Posted - Jan 26 2008 :  12:21:38  Show Profile Send hunterjoe21 a Private Message  Reply with Quote
quote:
Originally posted by c-man

Aerostarp,

I have found that Speer gives the best info on reduced loading and Speer Manual 13 lists IMR-4198 between 18 and 20 grains for their 100 and 105 grain bullets (grand slam models). They don't for 100 grain "regular" spitzers.

There's one of those "weird" decisions you'll have to make. Does it matter that it's a spitzer and they call for only grand slams? Me, I would try it if I had 4198 with 100g spbt's but that's my opinion. These are truly reduced loads that'll give a velocity of 2000 fps or a little less. They are for plinking more than hunting, BUT,

IMHO, think you're wasting your time trying to reduce this .243. I would use a regular load like with 4064, 760, etc, and just load the bottom load.
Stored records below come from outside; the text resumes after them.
-- ==== Sys2Proof/Machine/Footprint.lean ====
section
/-!
DEFINITION. Register use per command, the table of 10_state R23: what a command's result depends on and what it may
write when it does not fault. It is an index to the meanings, and statements compare the two.
-/

namespace Sys2Proof.Machine

/-- The registers by name (10_state R12 to R18). -/
inductive RegName where
  | fa
  | fb
  | fr
  | dg
  | wa
  | wb
  | wq
  | rm
  | len
  | ma
  | mb
  | mr
  | h
  | buf
  | status
  deriving DecidableEq, Repr

/-- Two register sets agree on one register. -/
def agree (r r' : Regs) : RegName → Bool
  | .fa => decide (r.fa = r'.fa)
  | .fb => decide (r.fb = r'.fb)
  | .fr => decide (r.fr = r'.fr)
  | .dg => decide (r.dg = r'.dg)
  | .wa => decide (r.wa = r'.wa)
  | .wb => decide (r.wb = r'.wb)
  | .wq => decide (r.wq = r'.wq)
  | .rm => decide (r.rm = r'.rm)
  | .len => decide (r.len = r'.len)
  | .ma => decide (r.ma = r'.ma)
  | .mb => decide (r.mb = r'.mb)
  | .mr => decide (r.mr = r'.mr)
  | .h => decide (r.h = r'.h)
  | .buf => decide (r.buf = r'.buf)
  | .status => decide (r.status = r'.status)

/-- The column "reads" of 10_state R23; the round constants, which it names too, are no register. -/
def readSet : Instr → List RegName
  | .nop => []
  | .gfadd => [.fa, .fb]
  | .gfmul => [.fa, .fb]
  | .gfinv => [.fa]
  | .gfdeg => [.wa]
  | .gfdiv => [.wa, .wb]
  | .sbox => [.fa]
  | .mzero => []
  | .madd => [.ma, .mb]
  | .mmul => [.ma, .mb]
  | .rsub => [.ma]
  | .rshift => [.ma]
  | .rdiff => [.ma]
  | .raddrc _ => [.ma]
  | .round _ => [.ma, .mb]
  | .rounds => [.ma, .mb]
  | .cmpr => [.h, .buf]
  | .hinit => []
  | .hupd => [.fa, .len, .buf, .h]
  | .hfin => [.len, .buf, .h]
  | .srst => []

/-- The column "writes" of 10_state R23. -/
def writeSet : Instr → List RegName
  | .nop => []
  | .gfadd => [.fr]
  | .gfmul => [.fr]
  | .gfinv => [.fr]
  | .gfdeg => [.dg]
  | .gfdiv => [.wq, .rm]
  | .sbox => [.fr]
  | .mzero => [.mr]
  | .madd => [.mr]
  | .mmul => [.mr]
  | .rsub => [.mr]
  | .rshift => [.mr]
  | .rdiff => [.mr]
  | .raddrc _ => [.mr]
  | .round _ => [.ma, .mb]
  | .rounds => [.mr]
  | .cmpr => [.h]
  | .hinit => [.h, .buf, .len]
  | .hupd => [.buf, .len, .h]
  | .hfin => [.h, .buf, .len]
  | .srst => [.fa, .fb, .fr, .dg, .wa, .wb, .wq, .rm, .len, .ma, .mb, .mr, .h, .buf, .status]

end Sys2Proof.Machine
end

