-- ==== Sys2Proof/Tests/Slice0.lean ====
section
/-!
SUPPORT. The model's own tests. Expected values are the spec's: the vectors V2 to V12 of 95_test_vectors and the words
of 30_encoding R48. After them, one witness for each statement of Certificates/Slice0/Obligations.lean that has
hypotheses: a concrete state and operands that meet all of them.
-/

namespace Sys2Proof.Tests

open Sys2Proof Sys2Proof.Machine

/-! ## Helpers -/

/-- The registers after a command, when it answers a next state. -/
def after : Result → Option Regs
  | .next t => some t.regs
  | _ => none

/-- The reset state with other registers. -/
def withRegs (r : Regs) : State := { State.reset with regs := r }

/-- The reset state with a list of transactions to come. -/
def withEvents (l : List HostEvent) : State := { State.reset with script := l }

/-- Matrix A of 95_test_vectors V0: byte k is k. -/
def matA : Block := #v[0x00, 0x01, 0x02, 0x03, 0x04, 0x05, 0x06, 0x07, 0x08, 0x09, 0x0A, 0x0B, 0x0C, 0x0D, 0x0E, 0x0F]

/-- Matrix B of 95_test_vectors V0. -/
def matB : Block := #v[0x57, 0x83, 0x1A, 0xC3, 0xFF, 0x00, 0x01, 0x02, 0x10, 0x20, 0x40, 0x80, 0xAA, 0x55, 0xF0, 0x0F]

/-- Ser(T) of 95_test_vectors V0. -/
def matT : Block := #v[0x01, 0x05, 0x03, 0x02, 0x02, 0x01, 0x05, 0x03, 0x03, 0x02, 0x01, 0x05, 0x05, 0x03, 0x02, 0x01]

/-- RC_TEST of 95_test_vectors V0, a test instantiation only. -/
def rcTest : RoundConstants := fun r j => BitVec.ofNat 8 (0x10 * (r.val + 1) + j.val)

/-- The reset registers with MA and MR. -/
def regsWithMaMr (a m : Block) : Regs := { resetRegs with ma := a, mr := m }

/-- The reset registers with MA and MB. -/
def regsWithMaMb (a b : Block) : Regs := { resetRegs with ma := a, mb := b }

/-- A faulted register set: GFDIV by zero has been raised. -/
def faultedRegs : Regs := { resetRegs with status := 1, fa := 0x57 }

/-! ## Well-formedness (30_encoding R47): the one check refuses a round index of 6 or 7 -/

theorem test_wellFormed_refuses_raddrc_6 : Instr.wellFormed (.raddrc 6) = false := by decide
theorem test_wellFormed_refuses_raddrc_7 : Instr.wellFormed (.raddrc 7) = false := by decide
theorem test_wellFormed_refuses_round_6 : Instr.wellFormed (.round 6) = false := by decide
theorem test_wellFormed_refuses_round_7 : Instr.wellFormed (.round 7) = false := by decide
theorem test_wellFormed_accepts_round_5 : Instr.wellFormed (.round 5) = true := by decide

/-! ## Decoding: each constructor from a word written out from 30_encoding R48 -/

theorem test_decode_nop : decode 0b00000000 = .ok .nop := by decide
theorem test_decode_gfadd : decode 0b00010000 = .ok .gfadd := by decide
theorem test_decode_gfmul : decode 0b00010001 = .ok .gfmul := by decide
theorem test_decode_gfinv : decode 0b00010010 = .ok .gfinv := by decide
theorem test_decode_gfdeg : decode 0b00010011 = .ok .gfdeg := by decide
theorem test_decode_gfdiv : decode 0b00010100 = .ok .gfdiv := by decide
theorem test_decode_sbox : decode 0b00100000 = .ok .sbox := by decide
theorem test_decode_mzero : decode 0b00110000 = .ok .mzero := by decide
theorem test_decode_madd : decode 0b00110001 = .ok .madd := by decide
theorem test_decode_mmul : decode 0b00110010 = .ok .mmul := by decide
theorem test_decode_rsub : decode 0b01000000 = .ok .rsub := by decide
theorem test_decode_rshift : decode 0b01000001 = .ok .rshift := by decide
theorem test_decode_rdiff : decode 0b01000010 = .ok .rdiff := by decide
theorem test_decode_raddrc : decode 0b01010101 = .ok (.raddrc 5) := by decide
theorem test_decode_round : decode 0b01100011 = .ok (.round 3) := by decide
theorem test_decode_rounds : decode 0b01110000 = .ok .rounds := by decide
theorem test_decode_cmpr : decode 0b10000000 = .ok .cmpr := by decide
theorem test_decode_hinit : decode 0b10000001 = .ok .hinit := by decide
theorem test_decode_hupd : decode 0b10000010 = .ok .hupd := by decide
theorem test_decode_hfin : decode 0b10000011 = .ok .hfin := by decide
theorem test_decode_srst : decode 0b11111111 = .ok .srst := by decide
theorem test_decode_illegal_58 : decode 0x58 = .error (.illegalCommand 0x58) := by decide
theorem test_decode_illegal_84 : decode 0x84 = .error (.illegalCommand 0x84) := by decide
theorem test_decodeTableWord_row : decodeTableWord 8 0x63 = some (.round 3) := by decide
theorem test_withFetchWord_runs_first : after (step (State.reset.withFetchWord 8 0x13)) =
    some { resetRegs with dg := 0x80 } := by decide

/-! ## Field commands (95_test_vectors V2 to V5) -/

theorem test_gfadd : after (exec .gfadd (withRegs { resetRegs with fa := 0x57, fb := 0x83 })) =
    some { resetRegs with fa := 0x57, fb := 0x83, fr := 0xD4 } := by decide
theorem test_gfmul : after (exec .gfmul (withRegs { resetRegs with fa := 0x80, fb := 0xFF })) =
    some { resetRegs with fa := 0x80, fb := 0xFF, fr := 0xC6 } := by decide
theorem test_gfmul_two_reductions : mulMod 0x53 0xCA = 0xDD := by decide
theorem test_gfinv : after (exec .gfinv (withRegs { resetRegs with fa := 0x53 })) =
    some { resetRegs with fa := 0x53, fr := 0x68 } := by decide +kernel
theorem test_gfinv_of_zero : modInv 0 = .ok 0 := by decide
theorem test_gfdeg_top : after (exec .gfdeg (withRegs { resetRegs with wa := 0x8000 })) =
    some { resetRegs with wa := 0x8000, dg := 0x0F } := by decide
theorem test_gfdeg_of_zero : after (exec .gfdeg State.reset) = some { resetRegs with dg := 0x80 } := by decide
theorem test_gfdiv : after (exec .gfdiv (withRegs { resetRegs with wa := 0x2B79, wb := 0x012B })) =
    some { resetRegs with wa := 0x2B79, wb := 0x012B, wq := 0x002F, rm := 0x90 } := by decide +kernel
theorem test_gfdiv_wide_remainder : after (exec .gfdiv (withRegs { resetRegs with wa := 0x0300, wb := 0x0200 })) =
    some { resetRegs with wa := 0x0300, wb := 0x0200, status := 2 } := by decide +kernel

/-! ## Substitution box (V4) and matrices (V6) -/

theorem test_sbox : after (exec .sbox (withRegs { resetRegs with fa := 0x53 })) =
    some { resetRegs with fa := 0x53, fr := 0x4C } := by decide
theorem test_sbox_of_zero : subByte 0x00 = 0x34 := by decide
theorem test_mzero : after (exec .mzero (withRegs { resetRegs with ma := matA, mr := matB })) =
    some { resetRegs with ma := matA, mr := zeroBlock } := by decide
theorem test_madd : after (exec .madd (withRegs { resetRegs with ma := matA, mb := matT })) =
    some { regsWithMaMb matA matT with mr := #v[0x01, 0x04, 0x01, 0x01, 0x06, 0x04, 0x03, 0x04, 0x0B, 0x0B,
      0x0B, 0x0E, 0x09, 0x0E, 0x0C, 0x0E] } := by decide +kernel
theorem test_mmul_operand_order : matMul matA matT =
    #v[0x0B, 0x00, 0x01, 0x0A, 0x1F, 0x14, 0x15, 0x1E, 0x23, 0x28, 0x29, 0x22, 0x37, 0x3C, 0x3D, 0x36] := by
  decide +kernel
theorem test_mmul_full_bytes : matMul matB matA =
    #v[0x19, 0x14, 0x03, 0x0E, 0x10, 0xEC, 0xC3, 0x3F, 0x2C, 0xDC, 0xE7, 0x17, 0x6A, 0x6A, 0x6A, 0x6A] := by
  decide +kernel

/-! ## Round commands (V7, V8); RC_TEST where the constants are read -/

theorem test_rsub : after (exec .rsub (withRegs { resetRegs with ma := matB })) =
    some (regsWithMaMr matB #v[0x7F, 0xCF, 0x04, 0xB3, 0x76, 0x34, 0x82, 0x6F, 0x1A, 0x23, 0xAA, 0x7B, 0x57, 0xF2, 0x88, 0xFA]) := by
  decide +kernel
theorem test_rshift : after (exec .rshift (withRegs { resetRegs with ma := matB })) =
    some (regsWithMaMr matB #v[0x57, 0x83, 0x1A, 0xC3, 0x00, 0x01, 0x02, 0xFF, 0x40, 0x80, 0x10, 0x20, 0x0F, 0xAA, 0x55, 0xF0]) := by
  decide +kernel
theorem test_rdiff : after (exec .rdiff (withRegs { resetRegs with ma := matA })) =
    some (regsWithMaMr matA #v[0x14, 0x11, 0x1E, 0x1B, 0x38, 0x3D, 0x32, 0x37, 0x3C, 0x39, 0x36, 0x33, 0x10, 0x15, 0x1A, 0x1F]) := by
  decide +kernel
theorem test_raddrc : raddrcEffect rcTest 5 { resetRegs with ma := matA } =
    .ok (regsWithMaMr matA #v[0x60, 0x60, 0x60, 0x60, 0x04, 0x05, 0x06, 0x07, 0x08, 0x09, 0x0A, 0x0B, 0x0C, 0x0D, 0x0E, 0x0F]) := by
  decide +kernel
theorem test_raddrc_6_faults : after (exec (.raddrc 6) State.reset) = some { resetRegs with status := 4 } := by decide
theorem test_round : roundEffect rcTest 0 { resetRegs with ma := matA, mb := matB } = .ok (regsWithMaMb
    #v[0x25, 0x1A, 0x81, 0x72, 0xBF, 0x67, 0xAA, 0x65, 0x34, 0xB8, 0x20, 0x38, 0xD8, 0x4E, 0xC1, 0x26]
    #v[0xB4, 0x2A, 0x9C, 0x1A, 0x04, 0x15, 0x82, 0x42, 0x18, 0xB6, 0xAF, 0xF7, 0xA9, 0xCC, 0xA2, 0x5B]) := by
  decide +kernel
theorem test_round_7_faults : after (exec (.round 7) State.reset) = some { resetRegs with status := 4 } := by decide
theorem test_rounds : roundFunction rcTest matA matB =
    #v[0xA7, 0xD4, 0x41, 0xE3, 0xDF, 0x5D, 0x59, 0x4E, 0x2F, 0x7A, 0x04, 0xF9, 0xC4, 0xEF, 0xB4, 0x0E] := by
  decide +kernel

/-! ## Hash commands (V9, V11, V12, P6): what enters the compression, for every value of RC -/

/-- The last column-major placement and feed-in of V9, taken apart there for H = B and BUF = 00..0F. -/
theorem test_cmpr_feed_in : matAdd (blockToMatrix matA) matB =
    #v[0x57, 0x87, 0x12, 0xCF, 0xFE, 0x05, 0x08, 0x0F, 0x12, 0x26, 0x4A, 0x8E, 0xA9, 0x52, 0xFB, 0x00] := by
  decide +kernel
/-- The feed-forward of V9: M6 + A + H. -/
theorem test_cmpr_feed_forward : matAdd (matAdd #v[0xDB, 0xFB, 0xB2, 0x4C, 0x4E, 0xC8, 0x8A, 0x74, 0x66, 0x89, 0x4A, 0x8F,
    0x0D, 0xC5, 0x7D, 0x54] (blockToMatrix matA)) matB =
    #v[0x8C, 0x7C, 0xA0, 0x83, 0xB0, 0xCD, 0x82, 0x7B, 0x74, 0xAF, 0x00, 0x01, 0xA4, 0x97, 0x86, 0x54] := by
  decide +kernel
theorem test_hinit : after (exec .hinit (withRegs { resetRegs with fa := 0x41, h := matA, buf := matB, len := 0x1234 })) =
    some { resetRegs with fa := 0x41 } := by decide
theorem test_hupd_stores_the_byte : (hupdEffect rcTest { resetRegs with fa := 0x41, len := 0x0001 }).map (fun r =>
    (r.buf, r.len)) = .ok (zeroBlock.set 1 0x41, 0x0002) := by decide
/-- F15: at LEN = 0xFFFF the byte goes to BUF[15], LEN wraps, and the completed block is cleared. -/
theorem test_hupd_wraps_and_clears : (hupdEffect rcTest { resetRegs with fa := 0xEE, len := 0xFFFF }).map (fun r =>
    (r.buf, r.len)) = .ok (zeroBlock, 0x0000) := by decide
/-- S11: the padded message of "AbCxYz" is the block HFIN folds. -/
theorem test_hfin_pads : withLength 0x0006 (zeroFrom (fillIndex 0x0006) #v[0x41, 0x62, 0x43, 0x78, 0x59, 0x7A, 0x99, 0, 0,
    0, 0, 0, 0, 0, 0, 0]) = #v[0x41, 0x62, 0x43, 0x78, 0x59, 0x7A, 0, 0, 0, 0, 0, 0, 0, 0, 0, 0x06] := by decide +kernel
theorem test_hfin_clears : (hfinEffect rcTest { resetRegs with buf := matA, len := 0x1234 }).map (fun r =>
    (r.buf, r.len)) = .ok (zeroBlock, 0x0000) := by decide
/-- S7: a 16-byte message pads to 32 bytes with last byte 0x10. -/
theorem test_pad_block_aligned : pad matA.toList = matA.toList ++ [0, 0, 0, 0, 0, 0, 0, 0, 0, 0, 0, 0, 0, 0, 0, 0x10] := by
  decide +kernel

/-! ## System commands and the bus (V12) -/

theorem test_nop : after (exec .nop (withRegs { resetRegs with fa := 0x57, ma := matA })) =
    some { resetRegs with fa := 0x57, ma := matA } := by decide
theorem test_srst_leaves_the_faulted_state : after (exec .srst (withRegs faultedRegs)) = some resetRegs := by decide
/-- F6: in the faulted state a command is ignored and the first fault stays. -/
theorem test_faulted_ignores_illegal_byte : after (busWrite 0x00 0x01 (withRegs faultedRegs)) = some faultedRegs := by decide
theorem test_faulted_ignores_register_write : after (busWrite 0x02 0x77 (withRegs faultedRegs)) = some faultedRegs := by
  decide
/-- F1: an illegal byte. -/
theorem test_illegal_byte_faults : after (busWrite 0x00 0x01 State.reset) = some { resetRegs with status := 4 } := by decide
/-- F12: the low byte at the lower address. -/
theorem test_wide_high_half : after (busWrite 0x09 0x12 (withRegs { resetRegs with wa := 0x0034 })) =
    some { resetRegs with wa := 0x1234 } := by decide
/-- F8, F9: read-only and reserved addresses ignore writes. -/
theorem test_read_only_write_ignored : after (busWrite 0x04 0xAA State.reset) = some resetRegs := by decide
theorem test_reserved_write_ignored : after (busWrite 0x60 0x55 State.reset) = some resetRegs := by decide

/-! ## Witnesses: states and operands that meet every hypothesis of a statement, at the ends of its ranges -/

/-- A non-faulted state with a value in every register that a witness below reads. -/
def liveRegs : Regs := { resetRegs with fa := 0xFF, fb := 0x80, wa := 0xFFFF, wb := 0x0100, ma := matA, mb := matB }

theorem witness_live : faulted liveRegs = false ∧ faulted resetRegs = false ∧ faulted faultedRegs = true := by decide

theorem witness_SrstAndResetInputRestoreReset :
    (withEvents [.write 0x00 0xFF]).script = .write 0x00 0xFF :: [] ∧
    (withEvents [.resetInput]).script = .resetInput :: [] := by decide

theorem witness_EveryStepKeepsStatusAndDegreeLegal : (State.reset.withFetchWord 8 0x14).inv = true ∧
    ∃ t, step (State.reset.withFetchWord 8 0x14) = .next t := ⟨by decide, _, rfl⟩

theorem witness_EncodeOfDecodeIsTheByte : decode 0x57 = .ok (.raddrc 7) ∧ decode 0xFF = .ok .srst := by decide

theorem witness_IllegalBytesAreTheListedOnesAndFault : faulted (withEvents [.write 0x00 0x01]).regs = false ∧
    (withEvents [.write 0x00 0x01]).script = .write 0x00 0x01 :: [] ∧ listedIllegal 0x01 = true ∧
    listedIllegal 0xFE = true ∧ listedIllegal 0x00 = false ∧ listedIllegal 0xFF = false ∧
    (withEvents [.write 0x00 0x83]).script = .write 0x00 0x83 :: [] ∧
    ¬ (listedIllegal 0x83 = true ∨ (0x83 : Byte) = 0x56 ∨ (0x83 : Byte) = 0x57 ∨ (0x83 : Byte) = 0x66 ∨
      (0x83 : Byte) = 0x67) ∧ ∃ t, step (withEvents [.write 0x00 0x83]) = .next t :=
  ⟨by decide, by decide, by decide, by decide, by decide, by decide, by decide, by decide, _, rfl⟩

theorem witness_StepExecutesTheDecodedCommand : (withEvents [.write 0x00 0x67]).script = .write 0x00 0x67 :: [] ∧
    decode 0x67 = .ok (.round 7) ∧ decodeTableWord 8 0xFF = some .srst := by decide

theorem witness_StepCarriesOutOneTransaction : (withEvents [.read 0xFF]).script = .read 0xFF :: [] ∧
    (withEvents [.write 0xFF 0x00]).script = .write 0xFF 0x00 :: [] ∧ State.reset.script = [] := by decide

theorem witness_BusReadAnswersTheAddressMap : ((0x0F : Byte) = 0x0F ∨ 0x60 ≤ (0x0F : Byte).toNat) ∧
    0x60 ≤ (0x60 : Byte).toNat ∧ 0x60 ≤ (0xFF : Byte).toNat ∧
    (withEvents [.read 0x5F]).script = .read 0x5F :: [] := by decide

theorem decode_0xFE_rejected : ∀ i : Instr, decode 0xFE ≠ .ok i := by
  intro i
  rw [show decode 0xFE = .error (.illegalCommand 0xFE) by decide]
  exact nofun

theorem witness_BusWriteFollowsItsRule : faulted faultedRegs = true ∧ faulted resetRegs = false ∧
    decode 0x67 = .ok (.round 7) ∧ (∀ i : Instr, decode 0xFE ≠ .ok i) ∧ access (locate 0x02) = .rw ∧
    access (locate 0x5F) = .rw ∧ access (locate 0x01) ≠ .rw ∧ access (locate 0x60) ≠ .rw :=
  ⟨by decide, by decide, by decide, decode_0xFE_rejected, by decide, by decide, by decide, by decide⟩

theorem witness_WideRegistersAreWrittenByHalves : faulted liveRegs = false := by decide

/-- A faulted state with one transaction to come. -/
def faultedWith (e : HostEvent) : State := { withEvents [e] with regs := faultedRegs }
In other words, use a safer powder, on the low end.

11 will soon be 12 and 13...he or she won't even know what you're loading I bet, and before you know it, they'll have outgrown that .243 and you'll be looking at .270's.



I guess I would have to agree, and ask "why bother?"

The 243 is already a light recoiling round, and if you were to tell the child they were shooting a reduced load, I'll bet they would never know the difference.

My 1911 is more effective than your 911.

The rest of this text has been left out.